══ Input material

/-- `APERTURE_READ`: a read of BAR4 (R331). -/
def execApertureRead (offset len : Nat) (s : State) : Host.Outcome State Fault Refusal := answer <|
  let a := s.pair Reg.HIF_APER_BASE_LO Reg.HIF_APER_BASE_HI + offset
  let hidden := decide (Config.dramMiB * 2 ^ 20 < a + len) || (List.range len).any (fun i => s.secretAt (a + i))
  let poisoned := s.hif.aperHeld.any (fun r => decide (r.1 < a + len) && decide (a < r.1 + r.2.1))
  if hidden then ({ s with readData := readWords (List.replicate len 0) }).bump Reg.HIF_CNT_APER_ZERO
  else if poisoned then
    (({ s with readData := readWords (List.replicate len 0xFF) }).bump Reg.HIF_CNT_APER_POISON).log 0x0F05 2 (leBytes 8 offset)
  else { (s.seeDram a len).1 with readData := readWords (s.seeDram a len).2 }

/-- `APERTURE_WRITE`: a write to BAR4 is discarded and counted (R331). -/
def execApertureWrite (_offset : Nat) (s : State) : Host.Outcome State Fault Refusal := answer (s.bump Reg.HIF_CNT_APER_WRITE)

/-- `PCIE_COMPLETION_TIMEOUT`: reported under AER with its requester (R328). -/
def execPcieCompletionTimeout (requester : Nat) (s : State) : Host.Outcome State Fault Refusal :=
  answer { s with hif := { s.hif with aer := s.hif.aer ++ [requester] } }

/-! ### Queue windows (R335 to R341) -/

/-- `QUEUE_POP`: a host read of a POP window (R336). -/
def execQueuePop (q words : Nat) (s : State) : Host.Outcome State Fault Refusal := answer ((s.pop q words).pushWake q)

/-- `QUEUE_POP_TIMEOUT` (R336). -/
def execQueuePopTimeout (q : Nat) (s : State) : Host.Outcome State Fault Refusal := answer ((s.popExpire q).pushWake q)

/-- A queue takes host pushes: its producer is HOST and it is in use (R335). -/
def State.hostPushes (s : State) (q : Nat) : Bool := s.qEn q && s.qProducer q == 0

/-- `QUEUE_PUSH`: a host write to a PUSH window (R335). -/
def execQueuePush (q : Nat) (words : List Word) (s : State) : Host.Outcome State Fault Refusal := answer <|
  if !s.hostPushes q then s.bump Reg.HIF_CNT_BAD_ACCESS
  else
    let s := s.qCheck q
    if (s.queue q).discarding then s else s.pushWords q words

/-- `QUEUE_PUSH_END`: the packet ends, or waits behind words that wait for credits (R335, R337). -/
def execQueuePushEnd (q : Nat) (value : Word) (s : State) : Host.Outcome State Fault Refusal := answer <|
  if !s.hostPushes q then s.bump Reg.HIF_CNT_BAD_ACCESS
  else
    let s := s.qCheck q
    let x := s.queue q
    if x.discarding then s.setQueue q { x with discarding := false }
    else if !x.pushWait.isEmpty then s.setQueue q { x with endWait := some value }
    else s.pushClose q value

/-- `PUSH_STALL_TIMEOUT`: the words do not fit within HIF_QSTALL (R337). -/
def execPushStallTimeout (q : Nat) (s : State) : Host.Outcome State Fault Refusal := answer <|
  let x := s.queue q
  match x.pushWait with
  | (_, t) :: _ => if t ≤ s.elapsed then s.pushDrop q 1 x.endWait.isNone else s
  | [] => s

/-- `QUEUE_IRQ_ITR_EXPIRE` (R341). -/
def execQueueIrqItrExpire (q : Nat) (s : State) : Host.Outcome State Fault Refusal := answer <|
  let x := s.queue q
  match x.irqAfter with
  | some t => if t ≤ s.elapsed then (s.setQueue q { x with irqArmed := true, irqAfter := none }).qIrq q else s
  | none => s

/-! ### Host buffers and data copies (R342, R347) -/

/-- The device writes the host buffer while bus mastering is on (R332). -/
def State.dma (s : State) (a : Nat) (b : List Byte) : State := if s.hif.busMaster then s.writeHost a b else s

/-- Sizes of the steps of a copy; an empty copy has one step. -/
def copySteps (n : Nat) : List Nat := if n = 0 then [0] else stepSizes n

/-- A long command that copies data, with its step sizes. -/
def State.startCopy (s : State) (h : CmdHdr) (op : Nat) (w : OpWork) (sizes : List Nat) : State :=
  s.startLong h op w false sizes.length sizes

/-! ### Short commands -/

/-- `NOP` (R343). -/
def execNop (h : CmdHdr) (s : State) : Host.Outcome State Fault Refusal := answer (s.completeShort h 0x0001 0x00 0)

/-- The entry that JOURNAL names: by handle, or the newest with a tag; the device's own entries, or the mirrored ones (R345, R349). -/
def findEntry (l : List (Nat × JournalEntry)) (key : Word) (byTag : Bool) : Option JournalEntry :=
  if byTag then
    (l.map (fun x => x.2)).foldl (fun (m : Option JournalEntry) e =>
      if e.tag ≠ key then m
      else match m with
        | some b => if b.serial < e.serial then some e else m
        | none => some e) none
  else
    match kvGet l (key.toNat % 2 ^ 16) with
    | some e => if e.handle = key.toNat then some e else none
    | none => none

════

*Your instructions*
Each entry above should be output again, precisely as given.

*Solution to the problem*
/-- `APERTURE_READ`: a read of BAR4 (R331). -/
def execApertureRead (offset len : Nat) (s : State) : Host.Outcome State Fault Refusal := answer <|
  let a := s.pair Reg.HIF_APER_BASE_LO Reg.HIF_APER_BASE_HI + offset
  let hidden := decide (Config.dramMiB * 2 ^ 20 < a + len) || (List.range len).any (fun i => s.secretAt (a + i))
  let poisoned := s.hif.aperHeld.any (fun r => decide (r.1 < a + len) && decide (a < r.1 + r.2.1))
  if hidden then ({ s with readData := readWords (List.replicate len 0) }).bump Reg.HIF_CNT_APER_ZERO
  else if poisoned then
    (({ s with readData := readWords (List.replicate len 0xFF) }).bump Reg.HIF_CNT_APER_POISON).log 0x0F05 2 (leBytes 8 offset)
  else { (s.seeDram a len).1 with readData := readWords (s.seeDram a len).2 }

/-- `APERTURE_WRITE`: a write to BAR4 is discarded and counted (R331). -/
def execApertureWrite (_offset : Nat) (s : State) : Host.Outcome State Fault Refusal := answer (s.bump Reg.HIF_CNT_APER_WRITE)

/-- `PCIE_COMPLETION_TIMEOUT`: reported under AER with its requester (R328). -/
def execPcieCompletionTimeout (requester : Nat) (s : State) : Host.Outcome State Fault Refusal :=
  answer { s with hif := { s.hif with aer := s.hif.aer ++ [requester] } }

/-! ### Queue windows (R335 to R341) -/

/-- `QUEUE_POP`: a host read of a POP window (R336). -/
def execQueuePop (q words : Nat) (s : State) : Host.Outcome State Fault Refusal := answer ((s.pop q words).pushWake q)

/-- `QUEUE_POP_TIMEOUT` (R336). -/
def execQueuePopTimeout (q : Nat) (s : State) : Host.Outcome State Fault Refusal := answer ((s.popExpire q).pushWake q)

/-- A queue takes host pushes: its producer is HOST and it is in use (R335). -/
def State.hostPushes (s : State) (q : Nat) : Bool := s.qEn q && s.qProducer q == 0

/-- `QUEUE_PUSH`: a host write to a PUSH window (R335). -/
def execQueuePush (q : Nat) (words : List Word) (s : State) : Host.Outcome State Fault Refusal := answer <|
  if !s.hostPushes q then s.bump Reg.HIF_CNT_BAD_ACCESS
  else
    let s := s.qCheck q
    if (s.queue q).discarding then s else s.pushWords q words

/-- `QUEUE_PUSH_END`: the packet ends, or waits behind words that wait for credits (R335, R337). -/
def execQueuePushEnd (q : Nat) (value : Word) (s : State) : Host.Outcome State Fault Refusal := answer <|
  if !s.hostPushes q then s.bump Reg.HIF_CNT_BAD_ACCESS
  else
    let s := s.qCheck q
    let x := s.queue q
    if x.discarding then s.setQueue q { x with discarding := false }
    else if !x.pushWait.isEmpty then s.setQueue q { x with endWait := some value }
    else s.pushClose q value

/-- `PUSH_STALL_TIMEOUT`: the words do not fit within HIF_QSTALL (R337). -/
def execPushStallTimeout (q : Nat) (s : State) : Host.Outcome State Fault Refusal := answer <|
  let x := s.queue q
  match x.pushWait with
  | (_, t) :: _ => if t ≤ s.elapsed then s.pushDrop q 1 x.endWait.isNone else s
  | [] => s

/-- `QUEUE_IRQ_ITR_EXPIRE` (R341). -/
def execQueueIrqItrExpire (q : Nat) (s : State) : Host.Outcome State Fault Refusal := answer <|
  let x := s.queue q
  match x.irqAfter with
  | some t => if t ≤ s.elapsed then (s.setQueue q { x with irqArmed := true, irqAfter := none }).qIrq q else s
  | none => s

/-! ### Host buffers and data copies (R342, R347) -/

/-- The device writes the host buffer while bus mastering is on (R332). -/
def State.dma (s : State) (a : Nat) (b : List Byte) : State := if s.hif.busMaster then s.writeHost a b else s

/-- Sizes of the steps of a copy; an empty copy has one step. -/
def copySteps (n : Nat) : List Nat := if n = 0 then [0] else stepSizes n

/-- A long command that copies data, with its step sizes. -/
def State.startCopy (s : State) (h : CmdHdr) (op : Nat) (w : OpWork) (sizes : List Nat) : State :=
  s.startLong h op w false sizes.length sizes

/-! ### Short commands -/

/-- `NOP` (R343). -/
def execNop (h : CmdHdr) (s : State) : Host.Outcome State Fault Refusal := answer (s.completeShort h 0x0001 0x00 0)

/-- The entry that JOURNAL names: by handle, or the newest with a tag; the device's own entries, or the mirrored ones (R345, R349). -/
def findEntry (l : List (Nat × JournalEntry)) (key : Word) (byTag : Bool) : Option JournalEntry :=
  if byTag then
    (l.map (fun x => x.2)).foldl (fun (m : Option JournalEntry) e =>
      if e.tag ≠ key then m
      else match m with
        | some b => if b.serial < e.serial then some e else m
        | none => some e) none
  else
    match kvGet l (key.toNat % 2 ^ 16) with
    | some e => if e.handle = key.toNat then some e else none
    | none => none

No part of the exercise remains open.